I’m just starting to read a book for book club, “The $64 Tomato” by William Alexander, and I have to say, I wish I’d written it. Heck, I could have written the first few chapters about buying a house in the country.
One of the first stories he tells about buying a 90-year-0ld house is the septic system. They discovered the antique clay pipe wasn’t connected to anything. The liquids were seeping into the ground, and the solids were… not. He has to call a plumber who redoes the piping and promises to come back later to redo the drain field. Unfortunately, they live on a clay-rich piece of land that defies Big Machinery’s attempts to move dirt.
This story made me think of our 100-year-old house and it’s sewer system or lack thereof. I’ve told that story here before, I believe. The toilet upstairs wasn’t flushing into any sewer system at all. A coffee can placed over the end of the pipe had rusted through, so it took some time before we realized the puddle in the side yard wasn’t rainfall.
The author also tells how everyone in this small town had a story about his Big Brown House. Everyone at some point had lived in it, worked on it, rented it or knew someone who had lived in it, worked on it or rented it. Our Big White House had similar stories. Let’s see how many I remember.
We’d bought the house from a couple who’d done some “remodeling” which is actually code for removing the architecturally interesting parts of the house to make way for his wheelchair. Much of the woodwork around the doors was scuffed from his chair. They’d removed the carpeting and revealed hardwood floors. We sanded and refinished those floors.
We were working on the house when a couple of women stopped by. It was Marlys and her daughter Val with a thermos of coffee and a plate of cookies. Marlys lived kitty-corner from us in an unrenovated house that still had all its French doors and stained glass windows.
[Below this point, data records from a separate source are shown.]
-- ==== Sys2Proof/Machine/Extent.lean ====
section
/-!
DEFINITION. Checks 2 to 7 of R51 on the range of an engine's operand: tile operands (R340), copies (R367), and the ranges of
other engines. The address reported is that of the first failing byte.
-/

namespace Sys2Proof.Machine

/-- Bytes of one region of the address space (R48). -/
def regionSpan (va : Dword) : Nat :=
  match spaceOf va with
  | .control => 2 ^ 57
  | .tensor => 2 ^ 55
  | .reserved => 2 ^ 62
  | _ => 2 ^ 60

/-- The first offset at or above `o`, below `e`, that no binding of the stash holds. -/
def unboundFrom (c : Cohort) : Nat → Nat → Nat → Option Nat
  | 0, o, _ => some o
  | f + 1, o, e =>
    if e ≤ o then none
    else
      match c.bindingOf o with
      | some b => unboundFrom c f (b.so + b.len) e
      | none => some o

/-- The first offset of [o, e) of a window that fails check 7 (R39, R40). -/
def windowFail (s : State) (g : Group) (sp : Space) (o e : Nat) : Option Nat :=
  match sp with
  | .scratch => if e ≤ g.info.scr then none else some (max o g.info.scr)
  | .priv => if e ≤ g.info.priv then none else some (max o g.info.priv)
  | .stash =>
    match unboundFrom (s.cohort g.cohort) 9 o (min e (stashLimit s g.core)) with
    | some x => some x
    | none => if e ≤ stashLimit s g.core then none else some (max o (stashLimit s g.core))
  | .neigh =>
    (List.range 24).findSome? (fun n =>
      let lo := max o (n * 0x40000 + neighLimit s (s.cohort g.cohort) n)
      if lo < min e ((n + 1) * 0x40000) then some lo else none)
  | _ => none

/-- Checks 2 to 7 on n bytes, n at least 1. `allow` decides check 4 from the space and whether the package is the issuing one. -/
def extentCheck (s : State) (g : Group) (allow : Space → Bool → Bool) (va : Dword) (n : Nat) : Option (Nat × Dword) :=
  let sp := spaceOf va
  let span := regionSpan va
  let a := va.toNat
  let o := vaOff va
  let back := fun (x : Nat) => va + BitVec.ofNat 64 (x - o)
  if sp = .reserved then some (causeAccess, va)
  else if a / span ≠ (a + n - 1) / span then some (causeWindow, BitVec.ofNat 64 ((a / span + 1) * span))
  else if !allow sp (vaPkg va = pkgOfCore g.core) then some (causeSpace, va)
  else if sp.global then (if s.domain ≤ vaPkg va then some (causeAccess, va) else none)
  else if sp = .neigh && decide (g.info.neigh * 0x40000 < o + n) then
    some (causeRoleBound, back (max o (g.info.neigh * 0x40000)))
  else (windowFail s g sp o (o + n)).map (fun x => (causeAccess, back x))

end Sys2Proof.Machine
end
Ours had one window that had definitely been removed, because we found the stained glass window in the basement.
Marlys told us how her daughter was always hoping to buy this house, and I had to wonder why she didn’t. I thought we’d bought it for a steal. Apparently $25,000 was too much for a four-bedroom house in a little bitty town. I felt bad for about two seconds. If she really wanted the house, she had ample chance to buy it.
They told us some of the folklore around the house. It was one of two Tuskind houses in town where the Tuskind brothers (and their families) had lived. I checked the abstract and the house had been foreclosed upon twice. It had originally been built by a banker, and when the bank failed, that was the first foreclosure.
The Big White House also stood empty for a time, and the original foundation had crumbled by then. Wild animals were seen going in and out of the basement through a hole. That gives me the willies, but I shouldn’t be surprised. I found mice nesting between the joists of the floor overhead in the basement. The babies scrambled out when Mom didn’t come back, and I dispatched them with the end of a softball bat. Bleah.
At one point in its history, the Big White House was home to a family whose home had been destroyed by fire. The church ladies came in and cleaned it up for them as a temporary place to stay. They had a double-wide trailer brought in to their farmland and called it good. If it was up to me, I’d have stayed in the house.
Another time, the front room and bathroom had been rented out as an apartment to a teacher who worked at the little school in town. The bathroom apparently doubled as a kitchen. It was certainly large enough to use it in that fashion, and the doors were arranged so that someone could come in the front door and go directly to the front room. We used that room as an office/piano room.
The bathroom was so big that I sorted laundry in the bathroom. My sister had once told me that sitting on the toilet made her feel like she was sitting in the middle of a football field, and recommended a cubicle like they have in shopping mall bathrooms. It never happened. I’d had hopes of installing a jacuzzi tub at one point. That never happened either.
We gutted the kitchen. On one wall was a door to the basement, but we already had a door to the basement around the corner, so we boarded up the hole and made room for more cabinets — a definite improvement. We scooped up the old tile with a grain shovel. My dad installed electrical outlets every two feet and put a new window over the sink. It was the only window we could see out of. All of the other windows were float glass which was notoriously bad.
The Big White House was the house that children avoided. They probably had stories about it as the haunted house in town. All that changed when we started giving out full-size Crunch-n-Munch boxes for Halloween. We followed up the next year with full-size candy bars. HighGuy was in sales and had connections with the candy salesmen. What can I say? We loved it!